The Racers provide assessments needed to enhance the battlefield picture, Howard said, as mission crew members provide immediate feedback to ground commanders and warfighters regarding the success of an operation and the impact combat operations had on their objective.
Crew members provide route reconnaissance to ground forces, aiding in alternative routes to avoid ambush locations and impassable terrain. They provide analysis to locate improvised explosive devices, and provide support to aid in the capture or elimination of enemy combatants.
Emphasis turns local
Domestic disaster response is also part of the training for the local Guard wing.
“Getting back to our state mission, now that the federal mission is winding down, disaster response is one of our primary jobs,” Major Howard said. “So we are taking skills we have learned since 2008 to apply that in Indiana to support folks.”
During the disastrous floods of 2008 in the Wabash Valley, the National Guard assisted using aerial surveillance from the Civilian Air Patrol to relay information to emergency management agencies in Sullivan, Clay, Knox and Vigo counties.
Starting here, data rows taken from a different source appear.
/-- A condition of kind LEVEL, BAND, RATE or MASK at a tick of its path (R174 to R181, R227). -/
def condTick (j c : Nat) (k : FltTick) (s : State) : State :=
  let g := ccfgOf s c
  let st := rf s (Reg.TRG_CSTAT c) 0 2
  let x := condOf s c
  let s := wb s (Reg.TRG_CSTAT c) 2 (insideWin s c k.nom)
  if st = 0 ∨ st = 3 then setCond c { x with bins := x.bins.map (fun e => (e.1, histRestart e.2)) } s
  else
    let held := decide (0 < x.hold)
    let z := zoneOn s (rf s (Reg.TRG_CZONE c) 0 10) j
    let n := if g.kind = 4 ∧ x.mask.length ≠ z.2 then 0 else z.2
    let (r, s) := scanBins g (rb s (Reg.TRG_CCFG c) 22) x.mask k n z.1 (prevNom s j k) x.bins n ⟨[], 0, none, 0, 0, 0⟩ s
    let minb := rd s (Reg.TRG_CMIN c)
    let hit := decide (minb ≤ r.pass) && decide (x.passing < minb) && !held
    let x1 := { x with bins := r.bins, passing := r.pass, hold := x.hold - 1 }
    let s := setCond c x1 s
    let before := rd s (Reg.TRG_CMET c)
    let s := match hit, r.best with
      | true, some (bin, b) =>
        let f := ((tget? k.outs bin).map (·.2)).getD default
        meet c b.inst (b.inst + bin * rd s (Reg.FLT_BIN_OFS j)) bin b.q (recFlags b.nop (rb s (Reg.TRG_CCFG c) 21) f) s
      | _, _ => s
    let met := rd s (Reg.TRG_CMET c) != before
    if held || met || !kernelOn s 0x00010002 (j / 3) || !decide (g.kind ≤ 3) then s
    else
      let y := condOf s c
      setCond c { y with sum := y.sum + r.sum, sumSq := y.sumSq + r.sumSq, cnt := y.cnt + r.n } s

/-- An event-driven condition lets a tick of its path pass: its holdoff counts (R180). -/
def holdTick (c : Nat) (s : State) : State :=
  let x := condOf s c
  setCond c { x with hold := x.hold - 1 } s

/-- The condition may be met: enabled, not stopped, not in holdoff. -/
def condOpen (s : State) (c : Nat) : Bool :=
  (rf s (Reg.TRG_CSTAT c) 0 2 == 1 || rf s (Reg.TRG_CSTAT c) 0 2 == 2) && (condOf s c).hold == 0

/-- The source a CZONE names is that of an event (R178). -/
def extMatch (s : State) (c : Nat) (e : ExtEvent) : Bool :=
  let z := rd s (Reg.TRG_CZONE c)
  bits z 16 4 == e.src && (decide (e.src < 8) || bits z 20 12 == e.id)

/-- External events that belong to the tick, or to one already decided, meet the EXTERNAL conditions of the path;
an event every such path has taken leaves the queue (R178, R182). -/
def extTick (j : Nat) (k : FltTick) (s : State) : State :=
  let cs := condsWhere s (fun c => rf s (Reg.TRG_CCFG c) 0 3 == 5)
  let path (c : Nat) := rf s (Reg.TRG_CCFG c) 3 3
  let ready' (e : ExtEvent) : Bool := decide (e.inst < k.nom) && !bit e.seen j
  let s1 := forEach (s.trg.ext.filter ready') (fun s e =>
    forEach (cs.filter (fun c => path c == j && extMatch s c e)) (fun s c =>
      if condOpen s c then meet c e.inst e.inst 0 0 (recFlags false (rb s (Reg.TRG_CCFG c) 21) default) s else s) s) s
  let mark (e : ExtEvent) : ExtEvent := if ready' e then { e with seen := setBit e.seen j true } else e
  let live (e : ExtEvent) : Bool := cs.any (fun c => extMatch s c e && !bit e.seen (path c))
  { s1 with trg := { s1.trg with ext := (s1.trg.ext.map mark).filter live } }

/-- Brillouin limit hits meet their condition at the first tick of its path decided after the fit (R179). -/
def brlTick (j : Nat) (s : State) : State :=
  let mine (h : Nat × (Int × Nat × Int)) : Bool := rf s (Reg.TRG_CCFG h.1) 3 3 == j
  let hits := s.trg.brlHits.filter mine
  let s := { s with trg := { s.trg with brlHits := s.trg.brlHits.filter (fun h => !mine h) } }
  forEach hits (fun s h =>
    if condOpen s h.1 then
      meet h.1 h.2.1 h.2.1 h.2.2.1 h.2.2.2 (recFlags false (rb s (Reg.TRG_CCFG h.1) 21) default) s else s) s

/-- Every condition of the path at a tick. -/
def condsTick (j : Nat) (k : FltTick) (s : State) : State :=
  let mine := condsWhere s (fun c => rf s (Reg.TRG_CCFG c) 3 3 == j)
  let s := forEach mine (fun s c => if rf s (Reg.TRG_CCFG c) 0 3 ≤ 4 then condTick j c k s else s) s
  let held := mine.filter (fun c => decide (4 < rf s (Reg.TRG_CCFG c) 0 3) && decide (0 < (condOf s c).hold))
  forEach held (fun s c => holdTick c s) (brlTick j (extTick j k s))

/-- COND_HOLDOFF_END: the HOLD ticks of condition `c` have passed (R180). -/
def execCondHoldoffEnd (t c : Nat) (s : State) : Host.Outcome State Fault Refusal :=
  let s := adv t s
  if c < 64 ∧ rf s (Reg.TRG_CSTAT c) 0 2 = 2 ∧ (condOf s c).hold = 0 then done (wf s (Reg.TRG_CSTAT c) 0 2 1) else done s

/-- An event enters the queue of external events, or is lost (R178). -/
def extEnter (src id : Nat) (inst : Int) (s : State) : State :=
  if 256 ≤ s.trg.ext.length then irq 144 (addSat s Reg.TRG_EXT_DROP 1)
  else { s with trg := { s.trg with ext := s.trg.ext ++ [⟨src, id, inst, 0⟩] } }

/-- EXTERNAL_EVENT: an event of timing input `src` (0–7) or of the fabric (8, with its event ID) enters the queue. -/
def execExternalEvent (t src id : Nat) (inst : Int) (s : State) : Host.Outcome State Fault Refusal :=
  let s := adv t s
  done (if src ≤ 8 then extEnter src id inst s else s)

/-! ### Zone statistics (R227) -/

/-- THRESH_MS in force. -/
def threshMs (s : State) : Nat := ((s.pp.adapt.policy).map (·.threshMs)).getD 1000

/-- The square root of a rational, rounded to nearest. -/
def sqrtNearest (q : Rat) : Nat :=
  let r := isqrt q.floor.toNat
  if ((2 * r + 1) * (2 * r + 1) : Nat) ≤ 4 * q then r + 1 else r

/-- ZONE_STATS_WINDOW: the statistics window of condition `c` ends (R227). -/
def execZoneStatsWindow (t c : Nat) (s : State) : Host.Outcome State Fault Refusal :=
  let s := adv t s
  let x := condOf s c
  let j := rf s (Reg.TRG_CCFG c) 3 3
  if c < 64 ∧ kernelOn s 0x00010002 (j / 3) = true ∧ x.winStart + threshMs s * uMs ≤ s.clk then
    let s := if x.cnt < 1000 then s
      else
        let mu : Rat := mkRat x.sum x.cnt
        let sd := sqrtNearest (mkRat x.sumSq x.cnt - mu * mu)
        let s := { s with pp := { s.pp with adapt := { s.pp.adapt with winDone := insertBy id c s.pp.adapt.winDone } } }
        wrs s [(Reg.TRG_CBG_MEAN c, ux 32 (nearest mu)), (Reg.TRG_CBG_SD c, sd % 2 ^ 31 + 2 ^ 31)]
    done (setCond c { x with sum := 0, sumSq := 0, cnt := 0, winStart := s.clk } s)
  else done s

/-! ### Classification (R228) -/

/-- The path CLASSIFY reads for a zone of port `p`: STRAIN_RATE, else PHASE_RATE, if the plan delivers one. -/
def classPath (s : State) (p : Nat) : Option Nat := match activePlan s with
  | some pl => if delivers? pl (3 * p + 1) then some (3 * p + 1) else if delivers? pl (3 * p) then some (3 * p) else none
  | none => none

/-- The zones CLASSIFY runs on, with the order its kernels were started in. -/
def classZones (s : State) : List (Nat × Nat) :=
  s.pp.cores.flatMap (fun c => (c.2.kernels.filter (fun i => i.2.kid == 0x00010003 && i.2.phase == 2)).map
    (fun i => (i.2.obj, i.2.order)))

/-- A decided tick of its path gives CLASSIFY the zone's sums and the tracked bin's value. -/
def classTick (j : Nat) (k : FltTick) (s : State) : State :=
  forEach (classZones s) (fun s zo =>
    let z := zo.1
    if classPath s (rf s (Reg.TRG_ZFIRST z) 30 1) ≠ some j then s
    else
      let b := zoneOn s z j
      let x := tget { (default : ClassSt) with cls := 0xFF, order := zo.2 } s.trg.classes z
      let good := (k.outs.filter (fun e => decide (b.1 ≤ e.1) && decide (e.1 < b.1 + b.2) && !e.2.2.gap && !e.2.2.overrun &&
        !e.2.2.settling))
      let top := good.foldl (fun (m : Nat × Nat) e => if m.2 < e.2.1.natAbs then (e.1, e.2.1.natAbs) else m)
        ((((good.head?).map (·.1)).getD b.1), 0)
      let x := { x with
        order := zo.2, ticks := x.ticks + 1,
        sums := ((good.length, (good.map (fun e => e.2.1.natAbs * e.2.1.natAbs)).foldl (· + ·) 0) :: x.sums).take 256,
        maxBin := (top.1 :: x.maxBin).take 256,
        series := ((((tget? k.outs x.tracked).map (·.1)).getD 0) :: x.series).take 256 }
      { s with trg := { s.trg with classes := tput s.trg.classes z x } }) s

/-- The element that occurs most often, the lowest on a tie. -/
def commonest (l : List Nat) : Nat :=
  (l.foldl (fun (m : Nat × Nat) x =>
    let n := l.count x
    if m.2 < n ∨ (m.2 = n ∧ x < m.1) then (x, n) else m) (0, 0)).1

/-- Power of bins 0 to 127 of the Hann-windowed 256-point DFT of a series, in a fixed-point scale (R228). -/
def dftPower (l : List Int) : List Nat :=
  let tab := (List.range 256).map (fun n => let r := sinCos (mkRat n 256); ((r.1 * 2 ^ 32).floor, (r.2 * 2 ^ 32).floor))
  let w := (l.zipIdx).map (fun e => e.1 * (2 ^ 32 - (nth (0, 0) tab (e.2 % 256)).1))
  (List.range 128).map (fun k =>
    let r := (w.zipIdx).foldl (fun (a : Int × Int) e =>
      let c := nth (0, 0) tab (k * e.2 % 256)
      (a.1 + e.1 * c.1, a.2 + e.1 * c.2)) (0, 0)
    r.1.natAbs * r.1.natAbs + r.2.natAbs * r.2.natAbs)

/-- Class and margin of the tracked series after QUIET has been ruled out (table of R228); none where a ratio is
0 / 0. -/
def classOf (series : List Int) : Option (Nat × Rat) :=
  let n := series.length
  let sq := (series.map (fun v => v.natAbs * v.natAbs)).foldl (· + ·) 0
  if n = 0 ∨ sq = 0 then none
  else
    let mx := (series.map (·.natAbs)).foldl max 0
    let cf := sqrtRat (mkRat (mx * mx * n) sq)
    if 36 * sq ≤ mx * mx * n then some (1, cf / 6)
    else
      let p := dftPower series
      let tot := p.foldl (· + ·) 0
      if tot = 0 then none
      else
        let fl : Rat := mkRat ((p.take 9).foldl (· + ·) 0) tot
        if 4 / 5 ≤ fl then some (2, fl * 5 / 4)
        else
          let q := p.drop 1
          let mean : Rat := mkRat (q.foldl (· + ·) 0) 127
          if mean = 0 then none
          else
            let lg := ratSum (q.map (fun v => log2Rat (v : Rat))) / 127 - log2Rat mean
            let zero := q.any (· == 0)
            let sf : Rat := if zero then 0 else exp2 lg
            if sf ≤ 1 / 5 then some (3, if zero then 1000 else 1 / (5 * sf))
            else if 3 / 5 ≤ sf then some (4, sf * 5 / 3)
            else some (5, 1)
where
  /-- 2 to a power between −64 and 0, from its binary digits -/
  exp2 (x : Rat) : Rat :=
    let k := x.floor
    let f := ((x - k) * 2 ^ 20).floor.toNat
    let step (a : Rat × Rat) (i : Nat) : Rat × Rat :=
      let r := sqrtRat a.2
      (if bit f (19 - i) then a.1 * r else a.1, r)
    ((List.range 20).foldl step (1, 2)).1 / (2 ^ k.natAbs : Nat)

/-- Show the class of the zone whose CLASSIFY was started first (R228). -/
def showClass (s : State) : State :=
  match (sortBy (fun e => e.2.order) s.trg.classes).head? with
  | none => wr s Reg.TRG_CLASS 0xFF
  | some (z, x) => wr s Reg.TRG_CLASS (x.cls + x.conf * 2 ^ 8 + z * 2 ^ 16 + (decide (256 ≤ x.ticks) && x.cls != 0xFF).toNat * 2 ^ 31)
“That was part of our training,” Arnett said. “We’re now able to give that information to responders.”
In the long-term picture, Arnett said, the unit wants to be able to respond anywhere in the area to disasters such as a tornado, flooding or other environmental or manmade events that require a coordinated effort to assist citizens.
Howard said that the Intel Wing has civil engineers deployed to the Middle East in addition to its ISR operations at Hulman Field to support the federal mission of the war on terror. But they are also increasing their domestic capabilities, which has a huge impact for the Wabash Valley.
“We don’t fly jets out of here anymore,” Howard said, “but I can honestly say that the impact we make here on a state level, and on a federal level, is more than when we flew jets here. We have a bigger impact on the War on Terror, or current operations, as an intelligence wing than we ever had as a fighter wing, and also domestically as a response for disasters at home.”